(WHAT TO WORK ON) Once the line with "INC (R73). -/" is found in the data, output it and each following line exactly, up to and including the line with "MODE_RATE (R74). -/", and nothing before or after.

Records from a data collection:
■ ■ ■

/-- The effect of an accepted write of TKP_LATCH_CTRL; GO reads 1 until the posted write ends (R64, R79). -/
def State.latchAct (s : State) (data : Nat) : State :=
  let s := s.setFld Reg.TKP_LATCH_CTRL Reg.TKP_LATCH_CTRL_VCMASK data
  if data / 256 % 2 = 1 then (s.latchVcs (data % 256)).setFld Reg.TKP_LATCH_CTRL Reg.TKP_LATCH_CTRL_GO 1 else s

/-- A write of TKP_LATCH_CTRL (R64). -/
def State.latchWrite (s : State) (data : Nat) : State := s.posted Reg.TKP_LATCH_CTRL (fun s => s.latchAct data)

/-! ### Who may write -/

/-- A register that only Pod instructions write (R405). -/
def podOnly (a : Nat) : Bool :=
  decide (0x40030000 ≤ a ∧ a < 0x40040000 ∧ a ≠ Reg.REF_ISL_STATUS) && podOnlyRef a
    || (decide (0x40040008 ≤ a ∧ a < 0x40040200) && !(a == Reg.ENS_SWDOG || a == Reg.ENS_DAC))
where
  /-- The registers of the REF island that Pod 1 writes. -/
  podOnlyRef (a : Nat) : Bool :=
    decide (a = Reg.REF_SEL) || decide (a = Reg.REF_HB)
      || decide (Reg.REF_STATE 0 ≤ a ∧ a < Reg.REF_STATE 18 ∧ a % 16 < 4)

/-- A register of the reduced view that the management slaves may write over SPI (R387). -/
def mgmtWrites (a : Nat) : Bool :=
  let isl := a / 0x10000
  decide (isl = 0x4000) || decide (isl = 0x4032) || decide (isl = 0x4033) || decide (isl = 0x4034)
    || decide (a = Reg.TKP_STEP_PERMIT) || decide (a = Reg.ONION_LATCH) || decide (a = Reg.ONION_TBU)
    || decide (a = Reg.ONION_VDIP) || decide (Reg.ONION_L4 0 ≤ a ∧ a < Reg.ONION_L4 19)

/-- A master may write a register over the bus (R387, R404, R405). A Pod writes registers by XWR only. -/
def mayWrite (m a : Nat) : Bool :=
  !podOnly a && (decide (m = 0) || decide (m = 11) || (decide (m = 1) && mgmtWrites a))

/-- A register lies in a domain that is gated or in QUIESCE or restarts (R442). -/
def State.gated (s : State) (a : Nat) : Bool :=
  let g := s.reg Reg.CLK_GATE_STATUS ||| s.clk.reopen
  let isl := a / 0x10000
  (decide (0x4010 ≤ isl ∧ isl ≤ 0x4017) && decide (g / 2 ^ (isl - 0x4010) % 2 = 1))
    || (decide (isl = 0x4031) && decide (g / 2 ^ 8 % 2 = 1))
    || (decide (Reg.SYN_CTRL 0 ≤ a ∧ a < Reg.SYN_CTRL 4) && decide (g / 2 ^ (12 + (a - Reg.SYN_CTRL 0) / 0x200) % 2 = 1))
    || (decide (isl = 0x4006) && decide (g / 2 ^ 16 % 2 = 1))

/-- A write of a master to a register: a bus error where it may not write (ACCESS) or the island is gated (GATED),
else the register's own effect (R408). -/
def State.regWrite (s : State) (m a : Nat) (f : State → State) : State :=
  if !mayWrite m a then s.busError m a true 3
  else if s.gated a then s.busError m a true 5
  else f s

/-! ### The rows -/

/-- TKP_LATCH (R64). -/
def execTkpLatch (m : Master) (data : Nat) (s : State) : Host.Outcome State Fault Refusal :=
  act (fun s => s.regWrite m Reg.TKP_LATCH_CTRL (fun s => s.latchWrite data)) s

/-- A master writes TKP_VC_CTRL with an operation. -/
def vcOp (m : Master) (v : VcId) (op : Nat) (s : State) : Host.Outcome State Fault Refusal :=
  act (fun s => s.regWrite m (Reg.TKP_VC_CTRL v) (fun s => s.vcCtrlWrite v op)) s

/-- STEP_ABS (R65). -/
def execStepAbs (m : Master) (vc : VcId) (s : State) : Host.Outcome State Fault Refusal := vcOp m vc 1 s
/-- STEP_REL (R65). -/
def execStepRel (m : Master) (vc : VcId) (s : State) : Host.Outcome State Fault Refusal := vcOp m vc 2 s
/-- RATE (R65). -/
def execRate (m : Master) (vc : VcId) (s : State) : Host.Outcome State Fault Refusal := vcOp m vc 3 s
/-- STEP_RATE (R65). -/
def execStepRate (m : Master) (vc : VcId) (s : State) : Host.Outcome State Fault Refusal := vcOp m vc 4 s
/-- INC (R73). -/
def execInc (m : Master) (vc : VcId) (s : State) : Host.Outcome State Fault Refusal := vcOp m vc 5 s
/-- MODE_INC (R74). -/
def execModeInc (m : Master) (vc : VcId) (s : State) : Host.Outcome State Fault Refusal := vcOp m vc 6 s
/-- MODE_RATE (R74). -/
def execModeRate (m : Master) (vc : VcId) (s : State) : Host.Outcome State Fault Refusal := vcOp m vc 7 s

/-- TKP_INVALID_OP: an OP of 8 to 15 (R78). -/
def execTkpInvalidOp (m : Master) (vc : VcId) (op : Nat) (s : State) : Host.Outcome State Fault Refusal :=
  vcOp m vc (8 + op % 8) s

/-- TKP_HOST_OP_APPLY: a timed action due by its tick on the same VC goes first (R67). -/
def execTkpHostOpApply (s : State) : Host.Outcome State Fault Refusal :=
  act (fun s => match s.tkp.hostOp with
    | some h => if !s.tbStopped && s.actWaits h.vc (h.tick + ticksPerUs) then s else s.hostOpApply h
    | none => s) s

/-- STEP_PERMIT_WRITE: HOST and SPIM only (R69). -/
def execStepPermitWrite (m : Master) (data : Nat) (s : State) : Host.Outcome State Fault Refusal :=
  act (fun s => if m.val ≤ 1 then s.permitWrite data else s.busError m Reg.TKP_STEP_PERMIT true 3) s

/-- PERMIT_EXPIRE: a latched permit reaches its expiry (R69). -/
def execPermitExpire (vc : VcId) (s : State) : Host.Outcome State Fault Refusal :=
  act (fun s =>
    if s.permit vc then ((s.at (tabGet 0 s.tkp.permitExp vc)).setPermit vc false 0).jPermit vc 2 else s) s

/-! ### Timed actions -/

/-- The action of a Pod with a number, once it has reached the hardware. -/
def State.action (s : State) (p id kind : Nat) : Option TimedAction :=
  (s.pod p).acts.find? (fun a => decide (a.id = id) && decide (a.kind = kind) && a.arrived)

/-- TIMED_ACTION_ARRIVE: LATE where the target has been reached, else the action waits for its tick (R43, R372). -/
def execTimedActionArrive (p : PodId) (id t : Nat) (s : State) : Host.Outcome State Fault Refusal :=
  actAt t (fun s =>
    match (s.pod p).acts.find? (fun a => decide (a.id = id) && !a.arrived) with
    | none => s
    | some a =>
      if a.target ≤ s.vcNow a.vc then s.endAction p a 1
      else s.modPod p (fun q => { q with acts := q.acts.map (fun b => if b.id = id then { b with arrived := true } else b) })) s

/-- The state at the tick of an action. -/
def State.atAction (s : State) (a : TimedAction) : State := s.at (s.actTick a)

/-- An action executes at its tick `n` once it is the next in order (R43, R44): what it does answers its completion status. -/
def execAction (p : PodId) (id kind : Nat) (f : TimedAction → Nat → State → State × Nat) (s : State) :
    Host.Outcome State Fault Refusal :=
  act (fun s =>
    if s.tbStopped then s
    else match s.action p id kind with
      | none => s
      | some a =>
        if !s.actFirst p a then s
        else
          let u := (s.atAction a).modPod p (fun q => { q with acts := q.acts.filter (fun b => b.id ≠ a.id) })
          let r := f a (s.actTick a) u
          r.1.endAction p a r.2) s

/-- The LO_SPI frame of the tick at which a STEERAT on VC0 completes DONE with a DAC code pending: 24 bits, CMD and
the code shifted left by 20 − BITS; none while STALL is 1, while PWR_WARN is active, or once STEER_TARGET is NUMERIC again (R151, R152,
R170). A frame that is not sent counts as missed (notes/assumptions/170). -/
def State.dacFrame (s : State) : State :=
  if s.fld Reg.ENS_DAC_CODE Reg.ENS_DAC_CODE_PEND = 0 then s
  else if s.fld Reg.ENS_ISL_STATUS Reg.ENS_ISL_STATUS_STALL = 1 ∨ s.fld Reg.PWR_STATUS Reg.PWR_STATUS_WARN ≠ 0
      ∨ s.fld Reg.ENS_TS Reg.ENS_TS_DAC = 0 then
    { s with ens := { s.ens with dacMissed := s.ens.dacMissed + s.ens.dacU0 } }
  else
    let bits := s.dacBits
    let frame := s.fld Reg.ENS_DAC Reg.ENS_DAC_CMD * 2 ^ 20 + s.fld Reg.ENS_DAC_CODE Reg.ENS_DAC_CODE_CODE * 2 ^ (20 - bits)
    ({ s with ens := { s.ens with loFrame := some (frame % 2 ^ 24), dacSent := true } } : State).setFld
      Reg.ENS_DAC_CODE Reg.ENS_DAC_CODE_PEND 0

/-- A STEERAT on VC0 completes DONE: the steer watchdog's COUNT returns to 0, STALL clears, and a pending DAC code
is sent (R149, R151); Pod 0's resident program journals the steering (R23, R186). -/
def State.steerDone (s : State) (p : Nat) : State :=
  let s := s.dacFrame
  let s := if p = 0 ∧ s.runsResident 0 = true then
      s.journal 0 0x0021 (natLe 8 (s.reg (Reg.TKP_VC_RATE 0)) ++ natLe 8 (fpOfRat s.ens.ys).toNat) else s
  let s := { s with ens := { s.ens with doneInInterval := true } }
  let s := (s.setFld Reg.ENS_SWDOG Reg.ENS_SWDOG_COUNT 0).setFld Reg.ENS_ISL_STATUS Reg.ENS_ISL_STATUS_STALL 0
  s.condOff 94

/-- A change of a VC by a timed action at its tick `n`: TOO_SOON under the spacing rule, and where the mode no longer admits it.
A result outside the SECONDS range changes nothing (R58); R43 has no GTIME_RANGE, so it completes TOO_SOON (DESIGN CHOICE,
notes/assumptions/166). -/
def vcAction (a : TimedAction) (op : Nat) (ok : Bool) (p n : Nat) (s : State) : State × Nat :=
  if !ok || s.tooSoon a.vcChg n then (s, 2)
  else match s.vcChange a.vcChg n op a.gt a.rate a.val a.took p with
    | some s => (s, 0)
    | none => (s, 2)

/-- STEERAT_EXECUTE (R65). -/
def execSteeratExecute (p : PodId) (id : Nat) (s : State) : Host.Outcome State Fault Refusal :=
  execAction p id 0 (fun a n s =>
    let legacy := (s.vcSet a.vcChg).legacy
    let r := vcAction a (if a.op = 1 then 5 else 3) (decide (a.op = bit legacy)) p n s
    if r.2 = 0 ∧ a.vcChg = 0 then (r.1.steerDone p, 0)
    else (r.1, r.2)) s

/-- STEPAT_EXECUTE (R65). -/
def execStepatExecute (p : PodId) (id : Nat) (s : State) : Host.Outcome State Fault Refusal :=
  execAction p id 1 (fun a n s =>
    let op := if a.op = 0 then 1 else if a.op = 1 then 2 else 4
    vcAction a op (decide (a.op ≠ 2) || !(s.vcSet a.vcChg).legacy) p n s) s

end Sys2Proof.Machine
end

■ ■ ■

(YOUR RESPONSE)
/-- INC (R73). -/
def execInc (m : Master) (vc : VcId) (s : State) : Host.Outcome State Fault Refusal := vcOp m vc 5 s
/-- MODE_INC (R74). -/
def execModeInc (m : Master) (vc : VcId) (s : State) : Host.Outcome State Fault Refusal := vcOp m vc 6 s
/-- MODE_RATE (R74). -/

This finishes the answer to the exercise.